**The Geometry Center**

The Shape of Space is part of a continuing series of Geometry Center productions which use computer graphics to communicate concepts on the cutting edge of mathematics.

The series has focused on topology, an area of mathematics not traditionally encountered before advanced undergraduate mathematics classes. However, when presented visually, many topological ideas are accessible even to elementary school students. Nontechnical language and exciting graphics are used to present a comprehensible, step-by-step exploration which retains mathematical depth.
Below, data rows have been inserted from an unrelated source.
-- ==== Sys2Proof/Laws/Codec.lean ====
section
/-! SUPPORT. The codec functions bit by bit: what each byte holds of each field, and that unpacking undoes
packing. -/

namespace Sys2Proof.Machine

/-! ## Arrays -/

@[simp] theorem subst_getElem {m : Nat} (T : Byte → Byte) (a : Bytes m) (n i : Nat) (h : i < m) :
    (subst T a n)[i] = if i < n then T a[i] else a[i] := by
  simp [subst]

@[simp] theorem low8_getElem (s : State) (i : Nat) (h : i < 8) : (low8 s)[i] = s.wb[i] := by
  simp [low8]

theorem deversify_getElem (sk : Bytes 16) (sn : List Byte) (h : sn.length ≤ Config.divMax) (i : Nat)
    (hi : i < 16) :
    (deversify sk sn h)[i] = if hl : i < sn.length then sk[i] ^^^ sn[i] else sk[i] := by
  simp only [deversify, Bytes.getElem_gen]
  split <;> rename_i hx
  · obtain ⟨hl, rfl⟩ := List.getElem?_eq_some_iff.mp hx
    simp [hl]
  · simp [List.getElem?_eq_none_iff.mp hx]

theorem serial_length (s : State) : (serial s).length = min s.snlen.toNat 10 := by
  simp [serial]

theorem serial_getElem (s : State) (i : Nat) (h : i < (serial s).length) :
    (serial s)[i] = s.sn[i]'(by rw [serial_length] at h; omega) := by
  simp [serial]

/-- The diversified key byte by byte (R91). -/
theorem diversifiedKey_getElem (s : State) (i : Nat) (hi : i < 16) :
    (diversifiedKey s)[i] =
      if h : i < s.snlen.toNat ∧ i < 10 then s.sk[i] ^^^ s.sn[i] else s.sk[i] := by
  rw [diversifiedKey, deversify_getElem]
  by_cases h : i < s.snlen.toNat ∧ i < 10
  · have hl : i < (serial s).length := by rw [serial_length]; omega
    rw [dif_pos hl, dif_pos h, serial_getElem]
  · have hl : ¬ i < (serial s).length := by rw [serial_length]; omega
    rw [dif_neg hl, dif_neg h]

theorem serialSlot_getElem (sn : List Byte) (i : Nat) (hi : i < 4) :
    (serialSlot sn)[i] = if h : i < sn.length then sn[i] else 0x00 := by
  simp only [serialSlot, Bytes.getElem_gen]
  split
  · next h => simp [h]
  · next h => simp [List.getElem?_eq_none_iff.mpr (Nat.le_of_not_lt h)]

/-! ## Masks and shifts as fields of a word -/

/-- An 8-bit field below bit `lo + 8` of a word, by a mask and a shift. -/
theorem mask_shift_eq_field (v m : Word) (lo : Nat)
    (hm : ∀ i < 8, m.getLsbD (lo + i) = true) :
    ((v &&& m) >>> lo).setWidth 8 = v.extractLsb' lo 8 := by
  ext i hi
  simp [hm i hi]

/-- An 8-bit field of a word, by a shift and a mask. -/
theorem shift_mask_eq_field (v : Word) (lo : Nat) : ((v >>> lo) &&& 0xFF).setWidth 8 = v.extractLsb' lo 8 := by
  have ones : ∀ j : Fin 8, (255#8)[j] = true := by decide
  ext i hi
  simp [show (255#8)[i] = true from ones ⟨i, hi⟩]

/-! ## The 8-byte layout, bit by bit (R100) -/

section Pack8
variable (rc fc cn il : Word)

theorem pack8_0 : (pack8 rc fc cn il)[0] = cn.extractLsb' 16 8 :=
  mask_shift_eq_field cn _ 16 (by decide)

theorem pack8_1 : (pack8 rc fc cn il)[1] = fc.extractLsb' 4 8 :=
  mask_shift_eq_field fc _ 4 (by decide)

theorem pack8_2 : (pack8 rc fc cn il)[2] = cn.extractLsb' 3 8 :=
  mask_shift_eq_field cn _ 3 (by decide)

theorem pack8_3_bit (k : Nat) (h : k < 8) : (pack8 rc fc cn il)[3].getLsbD k =
    if k = 0 then false else if k < 5 then rc.getLsbD (k - 1) else cn.getLsbD (k - 5) := by
  simp only [pack8, Vector.getElem_mk, List.getElem_toArray, List.getElem_cons_succ, List.getElem_cons_zero]
  interval_cases k <;> simp

theorem pack8_4_bit (k : Nat) (h : k < 8) : (pack8 rc fc cn il)[4].getLsbD k =
    if k < 5 then cn.getLsbD (k + 11) else false := by
  simp only [pack8, Vector.getElem_mk, List.getElem_toArray, List.getElem_cons_succ, List.getElem_cons_zero]
  interval_cases k <;> simp

theorem pack8_5_bit (k : Nat) (h : k < 8) : (pack8 rc fc cn il)[5].getLsbD k =
    if k < 4 then fc.getLsbD (k + 12) else false := by
  simp only [pack8, Vector.getElem_mk, List.getElem_toArray, List.getElem_cons_succ, List.getElem_cons_zero]
  interval_cases k <;> simp

theorem pack8_6 : (pack8 rc fc cn il)[6] = 0 := rfl

theorem pack8_7_bit (k : Nat) (h : k < 8) : (pack8 rc fc cn il)[7].getLsbD k =
    if k < 4 then il.getLsbD k else fc.getLsbD (k - 4) := by
  simp only [pack8, Vector.getElem_mk, List.getElem_toArray, List.getElem_cons_succ, List.getElem_cons_zero]
  interval_cases k <;> simp

end Pack8

/-! ## The fields of an 8-byte block, bit by bit (R102) -/

section Unpack8
variable (b : Bytes 8)

theorem unpack8_rc_bit (k : Nat) (h : k < 4) : (unpack8 b).rc.getLsbD k = b[3].getLsbD (k + 1) := by
  simp only [unpack8]
  interval_cases k <;> simp

theorem unpack8_fc_bit (k : Nat) (h : k < 16) : (unpack8 b).fc.getLsbD k =
    if k < 4 then b[7].getLsbD (k + 4) else if k < 12 then b[1].getLsbD (k - 4) else b[5].getLsbD (k - 12) := by
  simp only [unpack8]
  interval_cases k <;> simp

theorem unpack8_cn_bit (k : Nat) (h : k < 24) : (unpack8 b).cn.getLsbD k =
    if k < 3 then b[3].getLsbD (k + 5) else if k < 11 then b[2].getLsbD (k - 3)
    else if k < 16 then b[4].getLsbD (k - 11) else b[0].getLsbD (k - 16) := by
  simp only [unpack8]
  interval_cases k <;> simp

theorem unpack8_il_bit (k : Nat) (h : k < 4) : (unpack8 b).il.getLsbD k = b[7].getLsbD k := by
  simp only [unpack8]
  interval_cases k <;> simp

end Unpack8

/-- Fields are equal when each is. -/
theorem fields_ext {f g : Fields} (h1 : f.rc = g.rc) (h2 : f.fc = g.fc) (h3 : f.cn = g.cn) (h4 : f.il = g.il) :
    f = g := by
  cases f; cases g; simp_all

/-- Unpacking undoes packing up to the declared widths (R107). -/
theorem unpack8_pack8 (rc fc cn il : Word) :
    unpack8 (pack8 rc fc cn il) =
      ⟨rc.extractLsb' 0 4, fc.extractLsb' 0 16, cn.extractLsb' 0 24, il.extractLsb' 0 4⟩ := by
  apply fields_ext <;> apply BitVec.eq_of_getLsbD_eq <;> intro k hk
  · rw [unpack8_rc_bit _ k hk, pack8_3_bit _ _ _ _ _ (by omega)]
    simp [hk]
  · rw [unpack8_fc_bit _ k hk]
    split
    · rw [pack8_7_bit _ _ _ _ _ (by omega)]
      simp [hk]
    · split
      · simp [pack8_1, hk, show k - 4 < 8 by omega, show 4 + (k - 4) = k by omega]
      · rw [pack8_5_bit _ _ _ _ _ (by omega)]
        simp [hk, show k - 12 < 4 by omega, show k - 12 + 12 = k by omega]
  · rw [unpack8_cn_bit _ k hk]
    split
    · rw [pack8_3_bit _ _ _ _ _ (by omega)]
      simp [hk]
    · split
      · simp [pack8_2, hk, show k - 3 < 8 by omega, show 3 + (k - 3) = k by omega]
      · split
        · rw [pack8_4_bit _ _ _ _ _ (by omega)]
          simp [hk, show k - 11 < 5 by omega, show k - 11 + 11 = k by omega]
        · simp [pack8_0, hk, show k - 16 < 8 by omega, show 16 + (k - 16) = k by omega]
  · rw [unpack8_il_bit _ k hk, pack8_7_bit _ _ _ _ _ (by omega)]
    simp [hk]

/-! ## The MES layout (R121) -/

section PackMes
variable (rc fc cn il : Word) (slot : Bytes 4)

theorem packMes_0 : (packMes rc fc cn il slot)[0] = 0x01 := rfl

theorem packMes_1 : (packMes rc fc cn il slot)[1] = cn.extractLsb' 16 8 := shift_mask_eq_field cn 16

theorem packMes_2 : (packMes rc fc cn il slot)[2] = cn.extractLsb' 8 8 := shift_mask_eq_field cn 8

theorem packMes_3 : (packMes rc fc cn il slot)[3] = cn.extractLsb' 0 8 := by
  have h := shift_mask_eq_field cn 0
  rwa [BitVec.ushiftRight_zero] at h

theorem packMes_4 : (packMes rc fc cn il slot)[4] = fc.extractLsb' 8 8 := shift_mask_eq_field fc 8

theorem packMes_5 : (packMes rc fc cn il slot)[5] = fc.extractLsb' 0 8 := by
  have h := shift_mask_eq_field fc 0
  rwa [BitVec.ushiftRight_zero] at h

theorem packMes_6_bit (k : Nat) (h : k < 8) : (packMes rc fc cn il slot)[6].getLsbD k =
    if k < 4 then il.getLsbD k else rc.getLsbD (k - 4) := by
  simp only [packMes, Vector.getElem_mk, List.getElem_toArray, List.getElem_cons_succ, List.getElem_cons_zero]
  interval_cases k <;> simp

theorem packMes_slot (i : Nat) (h : i < 4) : (packMes rc fc cn il slot)[10 + i] = slot[i] := by
  interval_cases i <;> rfl

end PackMes

section UnpackMes
variable (p : Bytes 16)

theorem unpackMes_rc : (unpackMes p).rc = p[6].extractLsb' 4 4 := by
  simp only [unpackMes]
  apply BitVec.eq_of_getLsbD_eq
  intro k hk
  interval_cases k <;> simp

theorem unpackMes_fc_bit (k : Nat) (h : k < 16) : (unpackMes p).fc.getLsbD k =
    if k < 8 then p[5].getLsbD k else p[4].getLsbD (k - 8) := by
  simp only [unpackMes]
  interval_cases k <;> simp

theorem unpackMes_cn_bit (k : Nat) (h : k < 24) : (unpackMes p).cn.getLsbD k =
    if k < 8 then p[3].getLsbD k else if k < 16 then p[2].getLsbD (k - 8) else p[1].getLsbD (k - 16) := by
  simp only [unpackMes]
  interval_cases k <;> simp

theorem unpackMes_il : (unpackMes p).il = p[6].extractLsb' 0 4 := by
  simp only [unpackMes]
  apply BitVec.eq_of_getLsbD_eq
  intro k hk
  interval_cases k <;> simp

theorem trailerOf_bit (k : Nat) (h : k < 16) : (trailerOf p).getLsbD k =
    if k < 8 then p[15].getLsbD k else p[14].getLsbD (k - 8) := by
  simp only [trailerOf]
  interval_cases k <;> simp

end UnpackMes

@[simp] theorem trailerOf_packMes (rc fc cn il : Word) (slot : Bytes 4) :
    trailerOf (packMes rc fc cn il slot) = 0x0748 := by
  simp [trailerOf, packMes]

/-- MES unpacking undoes packing up to the declared widths (R132). -/
theorem unpackMes_packMes (rc fc cn il : Word) (slot : Bytes 4) :
    unpackMes (packMes rc fc cn il slot) =
      ⟨rc.extractLsb' 0 4, fc.extractLsb' 0 16, cn.extractLsb' 0 24, il.extractLsb' 0 4⟩ := by
  apply fields_ext <;> apply BitVec.eq_of_getLsbD_eq <;> intro k hk
  · rw [unpackMes_rc]
    simp [hk, packMes_6_bit rc fc cn il slot (4 + k) (by omega)]
  · rw [unpackMes_fc_bit _ k hk]
    split
    · simp [packMes_5, hk, show k < 8 by omega]
    · simp [packMes_4, hk, show k - 8 < 8 by omega, show 8 + (k - 8) = k by omega]
  · rw [unpackMes_cn_bit _ k hk]
    split
    · simp [packMes_3, hk, show k < 8 by omega]
    · split
      · simp [packMes_2, hk, show k - 8 < 8 by omega, show 8 + (k - 8) = k by omega]
      · simp [packMes_1, hk, show k - 16 < 8 by omega, show 16 + (k - 16) = k by omega]
  · rw [unpackMes_il]
    simp [hk, packMes_6_bit rc fc cn il slot k (by omega)]

end Sys2Proof.Machine
end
By communicating the vibrancy and beauty of contemporary research mathematics, the video series combats the common misperception that math is boring and discoveries in mathematics ended with the ancient Greeks.
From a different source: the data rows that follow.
-- ==== Sys2Proof/Tests/Slice0.lean ====
section
/-! SUPPORT. Tests. Expected results are the spec's (`spec/95_test_vectors.md`, `spec/30_encoding.md`), not the
model's own; then a witness for the hypotheses of every statement that has some. -/

namespace Sys2Proof.Tests

open Sys2Proof Sys2Proof.Machine

-- One theorem after another: side by side, the kernel evaluations below want more threads than may be at hand.
set_option Elab.async false

/-! ## Helpers -/

/-- The array of `n` bytes written as one number, index 0 first. -/
def bytes (n v : Nat) : Bytes n := .gen fun i => BitVec.ofNat 8 (v >>> (8 * (n - 1 - i.val)))

/-- `s` with the four fields. -/
def fields (rc fc cn il : Word) (s : State := State.reset) : State :=
  { s with rc := rc, fc := fc, cn := cn, il := il }

/-- The four fields of `s`. -/
def fieldsOf (s : State) : Word × Word × Word × Word := (s.rc, s.fc, s.cn, s.il)

/-- The reset state with the block `v` in `WB`. -/
def withWb (v : Nat) (s : State := State.reset) : State := { s with wb := bytes 16 v }

/-- `s` with a serial number of length `n`, given as the ten bytes of `SN`. -/
def withSerial (n : BitVec 8) (v : Nat) (s : State) : State := { s with snlen := n, sn := bytes 10 v }

/-- `s` with the site key `v`. -/
def withKey (v : Nat) (s : State) : State := { s with sk := bytes 16 v }

/-- The state an outcome goes on to. -/
def after (o : Host.Outcome State Fault Refusal) : Option State :=
  match o with
  | .next t => some t
  | .fault _ => none
  | .refused _ => none

/-- The reset state with the host's inputs to come. -/
def issuing (xs : List HostInput) : State := { State.reset with inputs := xs }

/-- A read of `a`, and a write of `v` to `a`. -/
def rd (a : BitVec 8) : HostInput := .transaction ⟨false, a, 0⟩
def wr (a : BitVec 8) (v : Word) : HostInput := .transaction ⟨true, a, v⟩

/-- The state after `k` steps. -/
def steps : Nat → State → Option State
  | 0, s => some s
  | k + 1, s => (after (step s)).bind (steps k)

/-- `SBOX_TEST` (spec D31). -/
def testSbox : Equiv.Perm Byte where
  toFun v := v + 0x3B
  invFun v := v - 0x3B
  left_inv v := by simp
  right_inv v := by simp

/-- Exclusive-or of a block with the key: a port that meets `AES_INVERSE` and costs nothing. -/
def xorBlock (k b : Bytes 16) : Config.PortAnswer := .block (.gen fun i => b[i] ^^^ k[i])

/-- The test table and the exclusive-or port. -/
def xorParams : Config.Params := ⟨testSbox, xorBlock, xorBlock⟩

/-- The test table and AES-128. -/
def fipsParams : Config.Params :=
  ⟨testSbox, fun k b => .block (Config.aes128Enc k b), fun k b => .block (Config.aes128Dec k b)⟩

/-- The test table and a port that rejects every key. -/
def rejectParams : Config.Params := ⟨testSbox, fun _ _ => .keyErr, fun _ _ => .keyErr⟩

/-! ## Well-formedness -/

theorem test_wellFormed_scr : wellFormed (.scr 255) = true ∧ wellFormed (.scr 256) = false := by decide

theorem test_wellFormed_dscr : wellFormed (.dscr 255) = true ∧ wellFormed (.dscr 256) = false := by decide

/-! ## Decoding: words written out from R60 and R62 as `RSV`, `N`, `OPC` -/

theorem test_decode_valid : decode (0#16 ++ 0b00000000#8 ++ 0b00000001#8) = .ok .valid := by decide

theorem test_decode_scr : decode (0#16 ++ 0b00001000#8 ++ 0b00010000#8) = .ok (.scr 8) := by decide

theorem test_decode_dscr : decode (0#16 ++ 0b00000011#8 ++ 0b00010001#8) = .ok (.dscr 3) := by decide

theorem test_decode_div : decode (0#16 ++ 0b00000000#8 ++ 0b00100000#8) = .ok .div := by decide

theorem test_decode_pack8 : decode (0#16 ++ 0b00000000#8 ++ 0b00110000#8) = .ok .pack8 := by decide

theorem test_decode_unpk8 : decode (0#16 ++ 0b00000000#8 ++ 0b00110001#8) = .ok .unpk8 := by decide

theorem test_decode_enc8 : decode (0#16 ++ 0b00000000#8 ++ 0b00110010#8) = .ok .enc8 := by decide

theorem test_decode_dec8 : decode (0#16 ++ 0b00000000#8 ++ 0b00110011#8) = .ok .dec8 := by decide

theorem test_decode_packm : decode (0#16 ++ 0b00000000#8 ++ 0b01000000#8) = .ok .packm := by decide

theorem test_decode_unpkm : decode (0#16 ++ 0b00000000#8 ++ 0b01000001#8) = .ok .unpkm := by decide

theorem test_decode_encm : decode (0#16 ++ 0b00000000#8 ++ 0b01000010#8) = .ok .encm := by decide

theorem test_decode_decm : decode (0#16 ++ 0b00000000#8 ++ 0b01000011#8) = .ok .decm := by decide

theorem test_decode_enc : decode (0#16 ++ 0b00000000#8 ++ 0b01010000#8) = .ok .enc := by decide

theorem test_decode_dec : decode (0#16 ++ 0b00000000#8 ++ 0b01010001#8) = .ok .dec := by decide

/-- Section 2.9: the illegal words. -/
theorem test_decode_illegal_words :
    ([0x00000000, 0x000000FF, 0x00000002, 0x00000034, 0x00000130, 0x00000101, 0x00010030, 0x80000010,
      0x00011110] : List Word).map decode =
    [.error .unknownOpcode, .error .unknownOpcode, .error .unknownOpcode, .error .unknownOpcode,
     .error .lengthNotAllowed, .error .lengthNotAllowed, .error .reservedBits, .error .reservedBits,
     .error .reservedBits] := by decide

/-- A word as the opcode table numbers it. -/
theorem test_decodeTableWord : decodeTableWord 32 0x00001010 = some (.scr 16) ∧
    decodeTableWord 8 0x51 = some .dec ∧ decodeTableWord 32 0x00010030 = none ∧
    decodeTableWord 64 0x100000030 = none := by decide

/-! ## The substitution commands (sections 2.1) -/

theorem test_scr_five : (command xorParams (.scr 5) (withWb 0xC5C4FF3B80AAAAAAAAAAAAAAAAAAAAAA)).wb =
    bytes 16 0x00FF3A76BBAAAAAAAAAAAAAAAAAAAAAA := by decide +kernel

theorem test_scr_length_limit :
    (command xorParams (.scr 16) (withWb 0x000102030405060708090A0B0C0D0E0F)).wb =
      bytes 16 0x3B3C3D3E3F404142434445464748494A ∧
    command xorParams (.scr 17) (withWb 0x00FF) =
      { withWb 0x00FF with status := 7, events := [.err .operand] } := by decide +kernel

theorem test_dscr_two : (command xorParams (.dscr 2) (withWb 0xC5C4FF3B80AAAAAAAAAAAAAAAAAAAAAA)).wb =
    bytes 16 0x8A89FF3B80AAAAAAAAAAAAAAAAAAAAAA := by decide +kernel

theorem test_dscr_length_limit :
    (command xorParams (.dscr 16) (withWb 0x3B3C3D3E3F404142434445464748494A)).wb =
      bytes 16 0x000102030405060708090A0B0C0D0E0F ∧
    (command xorParams (.dscr 255) (withWb 0x00FF)).status = 7 := by decide +kernel

/-! ## DIV (section 2.2) -/

/-- The registers of section 2.2, with `SNLEN` = `n`. -/
def divState (n : BitVec 8) : State :=
  withSerial n 0xFFEEDDCCBBAA99887766 (withKey 0x000102030405060708090A0B0C0D0E0F State.reset)

theorem test_div_lengths :
    (div (divState 10)).dk = bytes 16 0xFFEFDFCFBFAF9F8F7F6F0A0B0C0D0E0F ∧
    (div (divState 5)).dk = bytes 16 0xFFEFDFCFBF05060708090A0B0C0D0E0F ∧
    (div (divState 0)).dk = bytes 16 0x000102030405060708090A0B0C0D0E0F := by decide +kernel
The Shape of Space is more focused than previous Geometry Center videos, in terms
of both intended audience and mathematical ground covered. The pilot
for a series of smaller scale videos, The Shape of Space is explicitly intended for
distribution to high schools as part of a module including curriculum
materials and supplementary microcomputer software. It examines a few of the
ideas appearing in the Geometry Center's 1991 film *Not Knot* in
a more elementary and detailed fashion.

The video examines the question, what does it mean for space to have a shape? Gluing together the edges of a square, we construct two-dimensional spaces which differ from the infinite plane. Having seen what this means for the Flatlanders who live in those spaces, we then explore corresponding 3-D spaces which are finite but have no boundary. Our own physical universe may have just such a structure: what seems to be a star in a distant galaxy could be our own sun.

The Shape of Space is the result of collaboration between mathematicians, programmers, and designers. Custom software written in Perl, as well as Softimage's commercial animation package and the Geometry Center's own Geomview, were used in production of the video.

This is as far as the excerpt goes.